EXERCISE BRIEF - Using the listing below, copy exactly the lines from the one containing "(s.force).nmiPending = s.nmiPending := rfl" to the one containing "addr).prevAmCycles = s.prevAmCycles := rfl", both lines included, and no others.

DATASET ENTRIES -
@[simp] theorem State.force_a : (s.force).a = s.a := rfl
@[simp] theorem State.force_x : (s.force).x = s.x := rfl
@[simp] theorem State.force_y : (s.force).y = s.y := rfl
@[simp] theorem State.force_sp : (s.force).sp = s.sp := rfl
@[simp] theorem State.force_pc : (s.force).pc = s.pc := rfl
@[simp] theorem State.force_p : (s.force).p = { s.p with r := true, i := true } := rfl
@[simp] theorem State.force_unwritten : (s.force).unwritten = s.unwritten := rfl
@[simp] theorem State.force_ab : (s.force).ab = s.ab := rfl
@[simp] theorem State.force_db : (s.force).db = s.db := rfl
@[simp] theorem State.force_rw : (s.force).rw = s.rw := rfl
@[simp] theorem State.force_amip : (s.force).amip = s.amip := rfl
@[simp] theorem State.force_opip : (s.force).opip = s.opip := rfl
@[simp] theorem State.force_opc : (s.force).opc = s.opc := rfl
@[simp] theorem State.force_pc0 : (s.force).pc0 = s.pc0 := rfl
@[simp] theorem State.force_amCycle : (s.force).amCycle = s.amCycle := rfl
@[simp] theorem State.force_opCycle : (s.force).opCycle = s.opCycle := rfl
@[simp] theorem State.force_prevAmCycles : (s.force).prevAmCycles = s.prevAmCycles := rfl
@[simp] theorem State.force_prevOpCycles : (s.force).prevOpCycles = s.prevOpCycles := rfl
@[simp] theorem State.force_scratchLo : (s.force).scratchLo = s.scratchLo := rfl
@[simp] theorem State.force_scratchHi : (s.force).scratchHi = s.scratchHi := rfl
@[simp] theorem State.force_tempAddr : (s.force).tempAddr = s.tempAddr := rfl
@[simp] theorem State.force_relAddr : (s.force).relAddr = s.relAddr := rfl
@[simp] theorem State.force_irqLine : (s.force).irqLine = s.irqLine := rfl
@[simp] theorem State.force_nmiLine : (s.force).nmiLine = s.nmiLine := rfl
@[simp] theorem State.force_nmiPending : (s.force).nmiPending = s.nmiPending := rfl
@[simp] theorem State.force_nmiAgain : (s.force).nmiAgain = s.nmiAgain := rfl
@[simp] theorem State.force_entering : (s.force).entering = s.entering := rfl
@[simp] theorem State.force_fault : (s.force).fault = s.fault := rfl
@[simp] theorem State.force_jammed : (s.force).jammed = s.jammed := rfl
@[simp] theorem State.force_params : (s.force).params = s.params := rfl
@[simp] theorem State.force_devices : (s.force).devices = s.devices := rfl
@[simp] theorem State.force_busLog : (s.force).busLog = s.busLog := rfl
@[simp] theorem State.force_internalDraws : (s.force).internalDraws = s.internalDraws := rfl

@[simp] theorem State.driveRead_a (addr : Word) : (s.driveRead addr).a = s.a := rfl
@[simp] theorem State.driveRead_x (addr : Word) : (s.driveRead addr).x = s.x := rfl
@[simp] theorem State.driveRead_y (addr : Word) : (s.driveRead addr).y = s.y := rfl
@[simp] theorem State.driveRead_sp (addr : Word) : (s.driveRead addr).sp = s.sp := rfl
@[simp] theorem State.driveRead_pc (addr : Word) : (s.driveRead addr).pc = s.pc := rfl
@[simp] theorem State.driveRead_p (addr : Word) : (s.driveRead addr).p = s.p := rfl
@[simp] theorem State.driveRead_unwritten (addr : Word) : (s.driveRead addr).unwritten = s.unwritten := rfl
@[simp] theorem State.driveRead_ab (addr : Word) : (s.driveRead addr).ab = addr := rfl
@[simp] theorem State.driveRead_db (addr : Word) : (s.driveRead addr).db = s.db := rfl
@[simp] theorem State.driveRead_rw (addr : Word) : (s.driveRead addr).rw = true := rfl
@[simp] theorem State.driveRead_amip (addr : Word) : (s.driveRead addr).amip = s.amip := rfl
@[simp] theorem State.driveRead_opip (addr : Word) : (s.driveRead addr).opip = s.opip := rfl
@[simp] theorem State.driveRead_opc (addr : Word) : (s.driveRead addr).opc = s.opc := rfl
@[simp] theorem State.driveRead_pc0 (addr : Word) : (s.driveRead addr).pc0 = s.pc0 := rfl
@[simp] theorem State.driveRead_amCycle (addr : Word) : (s.driveRead addr).amCycle = s.amCycle := rfl
@[simp] theorem State.driveRead_opCycle (addr : Word) : (s.driveRead addr).opCycle = s.opCycle := rfl
@[simp] theorem State.driveRead_prevAmCycles (addr : Word) : (s.driveRead addr).prevAmCycles = s.prevAmCycles := rfl
@[simp] theorem State.driveRead_prevOpCycles (addr : Word) : (s.driveRead addr).prevOpCycles = s.prevOpCycles := rfl
@[simp] theorem State.driveRead_scratchLo (addr : Word) : (s.driveRead addr).scratchLo = s.scratchLo := rfl
@[simp] theorem State.driveRead_scratchHi (addr : Word) : (s.driveRead addr).scratchHi = s.scratchHi := rfl
@[simp] theorem State.driveRead_tempAddr (addr : Word) : (s.driveRead addr).tempAddr = s.tempAddr := rfl
@[simp] theorem State.driveRead_relAddr (addr : Word) : (s.driveRead addr).relAddr = s.relAddr := rfl
@[simp] theorem State.driveRead_irqLine (addr : Word) : (s.driveRead addr).irqLine = s.irqLine := rfl
@[simp] theorem State.driveRead_nmiLine (addr : Word) : (s.driveRead addr).nmiLine = s.nmiLine := rfl
@[simp] theorem State.driveRead_nmiPending (addr : Word) : (s.driveRead addr).nmiPending = s.nmiPending := rfl
@[simp] theorem State.driveRead_nmiAgain (addr : Word) : (s.driveRead addr).nmiAgain = s.nmiAgain := rfl
@[simp] theorem State.driveRead_entering (addr : Word) : (s.driveRead addr).entering = s.entering := rfl
@[simp] theorem State.driveRead_fault (addr : Word) : (s.driveRead addr).fault = s.fault := rfl
@[simp] theorem State.driveRead_jammed (addr : Word) : (s.driveRead addr).jammed = s.jammed := rfl
@[simp] theorem State.driveRead_params (addr : Word) : (s.driveRead addr).params = s.params := rfl
@[simp] theorem State.driveRead_devices (addr : Word) : (s.driveRead addr).devices = s.devices := rfl
@[simp] theorem State.driveRead_busLog (addr : Word) : (s.driveRead addr).busLog = .setRw true :: s.busLog := rfl
@[simp] theorem State.driveRead_internalDraws (addr : Word) : (s.driveRead addr).internalDraws = s.internalDraws := rfl

@[simp] theorem State.latch_a (v : Byte) : (s.latch v).a = s.a := rfl
@[simp] theorem State.latch_x (v : Byte) : (s.latch v).x = s.x := rfl
@[simp] theorem State.latch_y (v : Byte) : (s.latch v).y = s.y := rfl
@[simp] theorem State.latch_sp (v : Byte) : (s.latch v).sp = s.sp := rfl
@[simp] theorem State.latch_pc (v : Byte) : (s.latch v).pc = s.pc := rfl
@[simp] theorem State.latch_p (v : Byte) : (s.latch v).p = s.p := rfl
@[simp] theorem State.latch_unwritten (v : Byte) : (s.latch v).unwritten = s.unwritten.filter (fun cell => !([.db] : List Cell).contains cell) := rfl
@[simp] theorem State.latch_ab (v : Byte) : (s.latch v).ab = s.ab := rfl
@[simp] theorem State.latch_db (v : Byte) : (s.latch v).db = v := rfl
@[simp] theorem State.latch_rw (v : Byte) : (s.latch v).rw = s.rw := rfl
@[simp] theorem State.latch_amip (v : Byte) : (s.latch v).amip = s.amip := rfl
@[simp] theorem State.latch_opip (v : Byte) : (s.latch v).opip = s.opip := rfl
@[simp] theorem State.latch_opc (v : Byte) : (s.latch v).opc = s.opc := rfl
@[simp] theorem State.latch_pc0 (v : Byte) : (s.latch v).pc0 = s.pc0 := rfl
@[simp] theorem State.latch_amCycle (v : Byte) : (s.latch v).amCycle = s.amCycle := rfl
@[simp] theorem State.latch_opCycle (v : Byte) : (s.latch v).opCycle = s.opCycle := rfl
@[simp] theorem State.latch_prevAmCycles (v : Byte) : (s.latch v).prevAmCycles = s.prevAmCycles := rfl
@[simp] theorem State.latch_prevOpCycles (v : Byte) : (s.latch v).prevOpCycles = s.prevOpCycles := rfl
@[simp] theorem State.latch_scratchLo (v : Byte) : (s.latch v).scratchLo = s.scratchLo := rfl
@[simp] theorem State.latch_scratchHi (v : Byte) : (s.latch v).scratchHi = s.scratchHi := rfl
@[simp] theorem State.latch_tempAddr (v : Byte) : (s.latch v).tempAddr = s.tempAddr := rfl
@[simp] theorem State.latch_relAddr (v : Byte) : (s.latch v).relAddr = s.relAddr := rfl
@[simp] theorem State.latch_irqLine (v : Byte) : (s.latch v).irqLine = s.irqLine := rfl
@[simp] theorem State.latch_nmiLine (v : Byte) : (s.latch v).nmiLine = s.nmiLine := rfl
@[simp] theorem State.latch_nmiPending (v : Byte) : (s.latch v).nmiPending = s.nmiPending := rfl
@[simp] theorem State.latch_nmiAgain (v : Byte) : (s.latch v).nmiAgain = s.nmiAgain := rfl
@[simp] theorem State.latch_entering (v : Byte) : (s.latch v).entering = s.entering := rfl
@[simp] theorem State.latch_fault (v : Byte) : (s.latch v).fault = s.fault := rfl
@[simp] theorem State.latch_jammed (v : Byte) : (s.latch v).jammed = s.jammed := rfl
@[simp] theorem State.latch_params (v : Byte) : (s.latch v).params = s.params := rfl
@[simp] theorem State.latch_devices (v : Byte) : (s.latch v).devices = s.devices := rfl
@[simp] theorem State.latch_busLog (v : Byte) : (s.latch v).busLog = s.busLog := rfl
@[simp] theorem State.latch_internalDraws (v : Byte) : (s.latch v).internalDraws = s.internalDraws := rfl

@[simp] theorem State.busWrite_a (addr : Word) (v : Byte) : (s.busWrite addr v).a = s.a := rfl
@[simp] theorem State.busWrite_x (addr : Word) (v : Byte) : (s.busWrite addr v).x = s.x := rfl
@[simp] theorem State.busWrite_y (addr : Word) (v : Byte) : (s.busWrite addr v).y = s.y := rfl
@[simp] theorem State.busWrite_sp (addr : Word) (v : Byte) : (s.busWrite addr v).sp = s.sp := rfl
@[simp] theorem State.busWrite_pc (addr : Word) (v : Byte) : (s.busWrite addr v).pc = s.pc := rfl
@[simp] theorem State.busWrite_p (addr : Word) (v : Byte) : (s.busWrite addr v).p = s.p := rfl
@[simp] theorem State.busWrite_unwritten (addr : Word) (v : Byte) : (s.busWrite addr v).unwritten = s.unwritten.filter (fun cell => !([.db] : List Cell).contains cell) := rfl
@[simp] theorem State.busWrite_ab (addr : Word) (v : Byte) : (s.busWrite addr v).ab = addr := rfl
@[simp] theorem State.busWrite_db (addr : Word) (v : Byte) : (s.busWrite addr v).db = v := rfl
@[simp] theorem State.busWrite_rw (addr : Word) (v : Byte) : (s.busWrite addr v).rw = false := rfl
@[simp] theorem State.busWrite_amip (addr : Word) (v : Byte) : (s.busWrite addr v).amip = s.amip := rfl
@[simp] theorem State.busWrite_opip (addr : Word) (v : Byte) : (s.busWrite addr v).opip = s.opip := rfl
@[simp] theorem State.busWrite_opc (addr : Word) (v : Byte) : (s.busWrite addr v).opc = s.opc := rfl
@[simp] theorem State.busWrite_pc0 (addr : Word) (v : Byte) : (s.busWrite addr v).pc0 = s.pc0 := rfl
@[simp] theorem State.busWrite_amCycle (addr : Word) (v : Byte) : (s.busWrite addr v).amCycle = s.amCycle := rfl
@[simp] theorem State.busWrite_opCycle (addr : Word) (v : Byte) : (s.busWrite addr v).opCycle = s.opCycle := rfl
@[simp] theorem State.busWrite_prevAmCycles (addr : Word) (v : Byte) : (s.busWrite addr v).prevAmCycles = s.prevAmCycles := rfl
@[simp] theorem State.busWrite_prevOpCycles (addr : Word) (v : Byte) : (s.busWrite addr v).prevOpCycles = s.prevOpCycles := rfl
@[simp] theorem State.busWrite_scratchLo (addr : Word) (v : Byte) : (s.busWrite addr v).scratchLo = s.scratchLo := rfl
@[simp] theorem State.busWrite_scratchHi (addr : Word) (v : Byte) : (s.busWrite addr v).scratchHi = s.scratchHi := rfl
@[simp] theorem State.busWrite_tempAddr (addr : Word) (v : Byte) : (s.busWrite addr v).tempAddr = s.tempAddr := rfl
@[simp] theorem State.busWrite_relAddr (addr : Word) (v : Byte) : (s.busWrite addr v).relAddr = s.relAddr := rfl
@[simp] theorem State.busWrite_irqLine (addr : Word) (v : Byte) : (s.busWrite addr v).irqLine = s.irqLine := rfl
@[simp] theorem State.busWrite_nmiLine (addr : Word) (v : Byte) : (s.busWrite addr v).nmiLine = s.nmiLine := rfl
@[simp] theorem State.busWrite_nmiPending (addr : Word) (v : Byte) : (s.busWrite addr v).nmiPending = s.nmiPending := rfl
@[simp] theorem State.busWrite_nmiAgain (addr : Word) (v : Byte) : (s.busWrite addr v).nmiAgain = s.nmiAgain := rfl
@[simp] theorem State.busWrite_entering (addr : Word) (v : Byte) : (s.busWrite addr v).entering = s.entering := rfl
@[simp] theorem State.busWrite_fault (addr : Word) (v : Byte) : (s.busWrite addr v).fault = s.fault := rfl
@[simp] theorem State.busWrite_jammed (addr : Word) (v : Byte) : (s.busWrite addr v).jammed = s.jammed := rfl
@[simp] theorem State.busWrite_params (addr : Word) (v : Byte) : (s.busWrite addr v).params = s.params := rfl
@[simp] theorem State.busWrite_devices (addr : Word) (v : Byte) : (s.busWrite addr v).devices = s.devices.map (·.write addr v) := rfl
@[simp] theorem State.busWrite_busLog (addr : Word) (v : Byte) : (s.busWrite addr v).busLog = .write addr v :: .setRw false :: s.busLog := rfl
@[simp] theorem State.busWrite_internalDraws (addr : Word) (v : Byte) : (s.busWrite addr v).internalDraws = s.internalDraws := rfl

TASK RESULT -
@[simp] theorem State.force_nmiPending : (s.force).nmiPending = s.nmiPending := rfl
@[simp] theorem State.force_nmiAgain : (s.force).nmiAgain = s.nmiAgain := rfl
@[simp] theorem State.force_entering : (s.force).entering = s.entering := rfl
@[simp] theorem State.force_fault : (s.force).fault = s.fault := rfl
@[simp] theorem State.force_jammed : (s.force).jammed = s.jammed := rfl
@[simp] theorem State.force_params : (s.force).params = s.params := rfl
@[simp] theorem State.force_devices : (s.force).devices = s.devices := rfl
@[simp] theorem State.force_busLog : (s.force).busLog = s.busLog := rfl
@[simp] theorem State.force_internalDraws : (s.force).internalDraws = s.internalDraws := rfl

@[simp] theorem State.driveRead_a (addr : Word) : (s.driveRead addr).a = s.a := rfl
@[simp] theorem State.driveRead_x (addr : Word) : (s.driveRead addr).x = s.x := rfl
@[simp] theorem State.driveRead_y (addr : Word) : (s.driveRead addr).y = s.y := rfl
@[simp] theorem State.driveRead_sp (addr : Word) : (s.driveRead addr).sp = s.sp := rfl
@[simp] theorem State.driveRead_pc (addr : Word) : (s.driveRead addr).pc = s.pc := rfl
@[simp] theorem State.driveRead_p (addr : Word) : (s.driveRead addr).p = s.p := rfl
@[simp] theorem State.driveRead_unwritten (addr : Word) : (s.driveRead addr).unwritten = s.unwritten := rfl
@[simp] theorem State.driveRead_ab (addr : Word) : (s.driveRead addr).ab = addr := rfl
@[simp] theorem State.driveRead_db (addr : Word) : (s.driveRead addr).db = s.db := rfl
@[simp] theorem State.driveRead_rw (addr : Word) : (s.driveRead addr).rw = true := rfl
@[simp] theorem State.driveRead_amip (addr : Word) : (s.driveRead addr).amip = s.amip := rfl
@[simp] theorem State.driveRead_opip (addr : Word) : (s.driveRead addr).opip = s.opip := rfl
@[simp] theorem State.driveRead_opc (addr : Word) : (s.driveRead addr).opc = s.opc := rfl
@[simp] theorem State.driveRead_pc0 (addr : Word) : (s.driveRead addr).pc0 = s.pc0 := rfl
@[simp] theorem State.driveRead_amCycle (addr : Word) : (s.driveRead addr).amCycle = s.amCycle := rfl
@[simp] theorem State.driveRead_opCycle (addr : Word) : (s.driveRead addr).opCycle = s.opCycle := rfl
@[simp] theorem State.driveRead_prevAmCycles (addr : Word) : (s.driveRead addr).prevAmCycles = s.prevAmCycles := rfl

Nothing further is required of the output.